URL: http://arxiv.org/abs/2411.14252v3
Date: Mon, 01 Sep 2025 08:57:22 GMT
Title: From Intents to Conversations: Generating Intent-Driven Dialogues with Contrastive Learning for Multi-Turn Classification
Authors: Junhua Liu, Yong Keat Tan, Bin Fu, Kwan Hui Lim,
Abstract summary: Chain-of-Intent is a novel framework that integrates Hidden Markov Models with Large Language Models to generate intent-driven, context-aware dialogues.<n> MINT-CL is a contrastive learning framework for multi-turn intent classification, which improves performance while reducing dependence on large-scale annotated datasets.
Score: 21.6988262735281
License: http://creativecommons.org/licenses/by/4.0/
Abstract: In conversational AI systems, a critical challenge in training effective multi-turn intent classification models lies in the generation of large-scale, domain-specific, multilingual dialogue datasets. In this paper, we introduce Chain-of-Intent, a novel framework that integrates Hidden Markov Models (HMMs) with Large Language Models (LLMs) to generate intent-driven, context-aware dialogues through self-play. Our method first extracts domain-specific intent transition patterns from real-world e-commerce chat logs, which guide the modeling of turn-level dynamics and intent sequences.
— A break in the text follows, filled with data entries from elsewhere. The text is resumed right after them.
-- ==== Sys2Proof/Machine/State.lean ====
section
/-! DEFINITION. The state of the module: every context, the graph engine, the memory system, the tiles and engines, the
history streams and the device registers. All of it is plain data. -/

namespace Sys2Proof.Machine

/-! ### Memory (00 R9, 01 R14, 03 R73) -/

/-- Bytes by address in one canonical form: addresses strictly rise and no listed byte is zero, which is what an
unlisted address reads as (a cleared line, R73, R78). `poison` holds the poisoned lines (R73, R75) in rising order. -/
structure Memory where
  cells  : List Host.Cell := []
  poison : List Nat := []
  deriving DecidableEq, Repr

/-- A line of a cache: the scalar L1 of a hart, a cluster cache or an L2 slice (R41, R42, R55, R72). `seen` has the bits of the
harts that have acquired at .c since its bytes were written, and whose wider releases make them visible too (R115); `age` is the
step of its last use (R47). -/
structure CLine where
  owner   : Nat
  line    : Nat
  data    : LineVal
  dirty   : ByteMask := 0
  stale   : Bool := false
  poison  : Bool := false
  writers : BitVec 8 := 0
  seen    : BitVec 8 := 0
  key     : Nat := 0
  age     : Nat := 0
  deriving DecidableEq, Repr

/-- A gathered line of a cluster cache (R46-R49): the elements' physical addresses and values. -/
structure GLine where
  owner : Nat
  first : Nat
  step  : Int
  size  : Nat
  part  : Nat
  asid  : Nat
  elems : List (Nat × Word)
  stale : Bool := false
  age   : Nat := 0
  deriving DecidableEq, Repr

/-- A write on its way to its home (R108-R110). `chan` is true where it performs beneath the L2 (CA = 10); `hart` is the hart whose
store it is, where that performs at its home (R103); `part` is the partition of the page, for a place outside the memory. -/
structure Send where
  origin : Nat
  cluster : Nat
  num    : Nat
  stamp  : List Nat
  line   : Nat
  data   : LineVal
  mask   : ByteMask
  key    : Nat
  chan   : Bool
  poison : Bool := false
  hart   : Option Nat := none
  part   : Nat := 16
  deriving DecidableEq, Repr

/-- What leaves the module (R131): a write to an address beyond it, or the answer to a read that came from outside; with the mark of
a poisoned line, which a Terette Link copy carries (R75). -/
structure OutMsg where
  pa     : Nat
  n      : Nat
  val    : Nat
  poison : Bool := false
  deriving DecidableEq, Repr

/-- A leaf as a translation delivers it (R18, R20), and the partition that it is for. -/
structure Leaf where
  frame : Nat
  big   : Bool
  key   : Nat
  ca    : Nat
  tier  : Bool
  m     : Bool
  d     : Bool
  ns    : Bool
  dt    : Bool
  a     : Bool
  wr    : Bool
  rd    : Bool
  entry : Nat
  part  : Nat := 0
  deriving DecidableEq, Repr

/-- A cached translation of one page (R22): who holds it (the cluster), under which partition and ASID. `stream` is 16 x slot +
q where the stream register q of a context holds it (R32). -/
structure Tlb where
  owner  : Nat
  part   : Nat
  asid   : Nat
  page   : Nat
  leaf   : Leaf
  period : Nat
  stream : Option Nat := none
  deriving DecidableEq, Repr

/-- A table pointer held in a walk cache (R22): the table of level `lvl` for the addresses whose walk has the prefix `pre` (R20). -/
structure WalkPtr where
  owner : Nat
  part  : Nat
  asid  : Nat
  lvl   : Nat
  pre   : Nat
  frame : Nat
  deriving DecidableEq, Repr

/-- A line of a cluster's instruction cache (R122). -/
structure ILine where
  owner : Nat
  line  : Nat
  data  : LineVal
  deriving DecidableEq, Repr

/-! ### Contexts (06, 07, 20) -/

/-- A stream register (R254), and the chain links that its engine holds (R32): page and successor page. -/
structure QReg where
  base   : Word := 0
  stride : Word := 0
  count  : Word := 0
  cfg    : Word := 0
  links  : List (Nat × Nat) := []
  deriving DecidableEq, Repr

/-- A tile register (R282): elements in the order of its image, row flags, and the poisoned elements. -/
structure TReg where
  bits   : BitVec 262144 := 0
  flags  : BitVec 64 := 0
  poison : BitVec 8192 := 0
  deriving DecidableEq, Repr

/-- A register as a destination: the physical slot for a rotating vector name (R228, R362). -/
inductive PReg where
  | s (n : Nat)
  | v (n : Nat)
  | m (n : Nat)
  | c (n : Nat)
  | q (n : Nat)
  | t (n : Nat)
  deriving DecidableEq, Repr

/-- A register write that waits for its visibility point (R168): the register and its value as a number. `hit` names the 64-byte granules
of a vector or mask register in which an element is written. -/
structure RegVal where
  reg   : PReg
  val   : Nat
  marks : BitVec 8192 := 0
  wrote : Bool := false
  hit   : BitVec 32 := 0xFFFFFFFF
  deriving DecidableEq, Repr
LLMs are then employed to parameterize the emission probabilities of HMMs, enabling the generation of natural, coherent utterances aligned with predicted intents and dialogue context. We also propose MINT-CL, a multi-task contrastive learning framework for multi-turn intent classification, which improves performance while reducing dependence on large-scale annotated datasets. Empirical results demonstrate that our approach outperforms competitive baselines in dialogue generation quality and classification accuracy, particularly in multilingual settings. To facilitate future research, we release MINT-E, a comprehensive, multilingual, intent-aware multi-turn dialogue corpus derived from the e-commerce domain\footnote{The reproduced source code and dataset are available at https://github.com/junhua/chain-of-intent.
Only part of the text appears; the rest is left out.